Question

Use SPSS for this Application Exercise:
A comparative psychologist hypothesize that feeling sick is associated with disliking a flavor. In a study rats are randomly split into two group. In one group rats received an injection of lithium chloride immediately after drinking stevia-flavored water. The rats in the other group received no lithium chloride after drinking the flavored water. Lithium chloride causes nausea. The next day, all rats could drink stevia-flavored water. The total amount of stevia-flavored water drank (in milliliters) by all the rats for the next day are given below. What can be concluded with α = 0.10?

lithium	no lithium
4 4 1 3 2 6 8 6 1	6 9 6 7 9 7 5 6 7

a) What is the appropriate test statistic?
---Select--- na z-test One-Sample t-test Independent-Samples t-test Related-Samples t-test

b)
Condition 1:
---Select--- disliking a flavor stevia-flavored water lithium chloride no lithium chloride the rats
Condition 2:
---Select--- disliking a flavor stevia-flavored water lithium chloride no lithium chloride the rats

c) Input the appropriate value(s) to make a decision about H₀.
(Hint: Make sure to write down the null and alternative hypotheses to help solve the problem.)
p-value =  ; Decision:  ---Select--- Reject H0 Fail to reject H0

d) Using the SPSS results, compute the corresponding effect size(s) and indicate magnitude(s).
If not appropriate, input and/or select "na" below.
d =  ;   ---Select--- na trivial effect small effect medium effect large effect
r² =  ;   ---Select--- na trivial effect small effect medium effect large effect

e) Make an interpretation based on the results.

Rats that received lithium chloride drank significantly more stevia-flavored water than those that received no lithium chloride.

Rats that received lithium chloride drank significantly less stevia-flavored water than those that received no lithium chloride.     

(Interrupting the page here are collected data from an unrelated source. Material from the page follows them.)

/-- BOOK with its record at scratchpad offset `off`, checked for alignment and lease. -/
def State.bookAt (s : State) (d : BitVec 6) (a : Word) (off : Nat) (t : Task) (key : Nat) (v : VdDef) : State :=
  let w0 := leWord (memBytes (s.core s.fc).spad off 8)
  let n := recordLen w0
  if !(s.pl.leased a n) then s.trap cLEASE a
  else
    let before := s.earlierOn off n
    if !before.isEmpty then s.holdOn (.accs (before.map (·.id)) 0)
    else
      let c := parseChain (wordsOf (memBytes (s.core s.fc).spad off n) (n / 8)) (fld w0 32 4)
      let s := s.readSect t.vd s.fc off n
      match c.bad t.vd t.home v with
      | some code => s.trap cBOOKING (BitVec.ofNat 64 code)
      | none =>
        match s.homesOf t.home c.steps with
        | (.error s, _) => s
        | (.ok steps, s) =>
          let c := { c with steps := steps }
          if steps.any (·.rmt) then
            match s.takeHandle t.home with
            | some (h, s) => ((s.addReq (s.newReq t key a c h)).modPl fun x => x.wg d (bookResult 2 0 0 h)).advance 1
            | none => (((s.count t.vd 0 1 1).bumpRcnt s.fc off).modPl fun x => x.wg d (bookResult 1 6 65535 0)).advance 1
          else (s.addReq (s.newReq t key a c 0)).holdOn (.book s.bk.nextReq)

/-- BOOK (R329). While it holds, its result is looked for. -/
def execBook (o : DA) (s : State) : Out :=
  .next (
    if s.pl.guard o.g then
      let a := s.pl.rg o.a
      let off := match winOf a with | .spad x => x | _ => 0
      match s.pl.hold with
      | some (.book id) =>
        (match tget s.bk.results id with
        | none => s
        | some w =>
          let s := s.modBk fun k => { k with results := terase k.results id }
          let s := if fld w 60 4 = 1 || fld w 60 4 = 3 then s.bumpRcnt s.fc off else s
          (s.modPl fun x => { x.wg o.d w with hold := none }).advance 1)
      | _ =>
        if a &&& 7 ≠ 0 then s.trap cALIGN a
        else if !(s.pl.leased a 16) then s.trap cLEASE a
        else
          match s.taskOf s.fc s.fp with
          | none => s
          | some (key, t) => (match s.vd t.vd with
            | none => s
            | some v =>
              let before := s.earlierOn off 16
              if before.isEmpty then s.bookAt o.d a off t key v.d else s.holdOn (.accs (before.map (·.id)) 0))
    else s.advance 1)

/-! ### BKQ, BKCAN, BKREL (R325 to R327) -/

/-- STATE of a step (R89). -/
def StepSt.code (t : StepSt) : Nat :=
  match t with
  | .booked => 1 | .running => 2 | .done => 3 | .cancelled => 4 | .released => 5 | .portdown => 6 | .voided => 7 | .expired => 10

/-- The word of R89. -/
def bkqWord (state cal len start : Nat) : Word :=
  BitVec.ofNat 64 (1152921504606846976 * state + 281474976710656 * cal + 4294967296 * (len % 8192) + start % 4294967296)

/-- BKQ's answer for a handle and step. -/
def State.bkq (s : State) (v h j : Nat) : Word :=
  match s.booking v h with
  | some b => (match b.steps[j]? with
    | some t => bkqWord t.st.code t.cal t.len t.start
    | none => 0)
  | none =>
    match s.pendingReq v h with
    | some r => if j < r.chain.steps.length then bkqWord (if r.firstRef.isSome then 9 else 8) 0 0 0 else 0
    | none => bkqWord 15 0 0 0

/-- BKQ (R327, R89). -/
def execBkq (o : Bkq) (s : State) : Out :=
  .next (s.scalar o.g 1 o.d (s.bkq s.curVd ((s.pl.rg o.a).setWidth 24).toNat o.step.toNat))

/-- BKCAN (R326, R81). -/
def execBkcan (o : A1) (s : State) : Out :=
  .next (
    if s.pl.guard o.g then
      let h := ((s.pl.rg o.a).setWidth 24).toNat
      let v := s.curVd
      (match s.booking v h with
      | some _ => s.cancelBooking (keyOfHandle h)
      | none => match s.pendingReq v h with
        | some r => (s.cancelConfirmed r).expireReq r 0
        | none => s).advance 1
    else s.advance 1)

/-- BKREL (R326, R81). -/
def execBkrel (o : Bkrel) (s : State) : Out :=
  .next (
    if s.pl.guard o.g then
      let h := ((s.pl.rg o.a).setWidth 24).toNat
      (match s.booking s.curVd h with
      | some _ => s.releaseStep (keyOfHandle h) o.step.toNat
      | none => s).advance 1
    else s.advance 1)

end Sys2Proof.Machine
end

There is no significant difference in stevia-flavored water drank between rats that received lithium and those that received no lithium chloride.

Answer 1

a)  Independent-Samples t-test

b) Condition 1:  lithium chloride

Condition 2: no lithium chloride

c)

Ho :   µ1 - µ2 =   0                  
Ha :   µ1-µ2 ╪   0                  
                          
Level of Significance ,    α =    0.1                  
                          
Sample #1   ---->   1                  
mean of sample 1,    x̅1=   3.889                  
standard deviation of sample 1,   s1 =    2.421                  
size of sample 1,    n1=   9                  
                          
Sample #2   ---->   2                  
mean of sample 2,    x̅2=   6.889                  
standard deviation of sample 2,   s2 =    1.364                  
size of sample 2,    n2=   9                  
                          
difference in sample means =    x̅1-x̅2 =    3.8889   -   6.9   =   -3.00  
                          
pooled std dev , Sp=   √([(n1 - 1)s1² + (n2 - 1)s2²]/(n1+n2-2)) =    1.9650                  
std error , SE =    Sp*√(1/n1+1/n2) =    0.9263                  
                          
t-statistic = ((x̅1-x̅2)-µd)/SE = (   -3.0000   -   0   ) /    0.93   =   -3.2387
                          
Degree of freedom, DF=   n1+n2-2 =    16                  

p-value =        0.005142   (excel function: =T.DIST.2T(t stat,df) )   52          
Conclusion:     p-value <α , Reject null hypothesis                      

d)

cohen's d =    |( x̅1-x̅2 )/Sp | =    1.5267
      
r²=   0.3960

e)

  Rats that received lithium chloride drank significantly less stevia-flavored water than those that received no lithium chloride.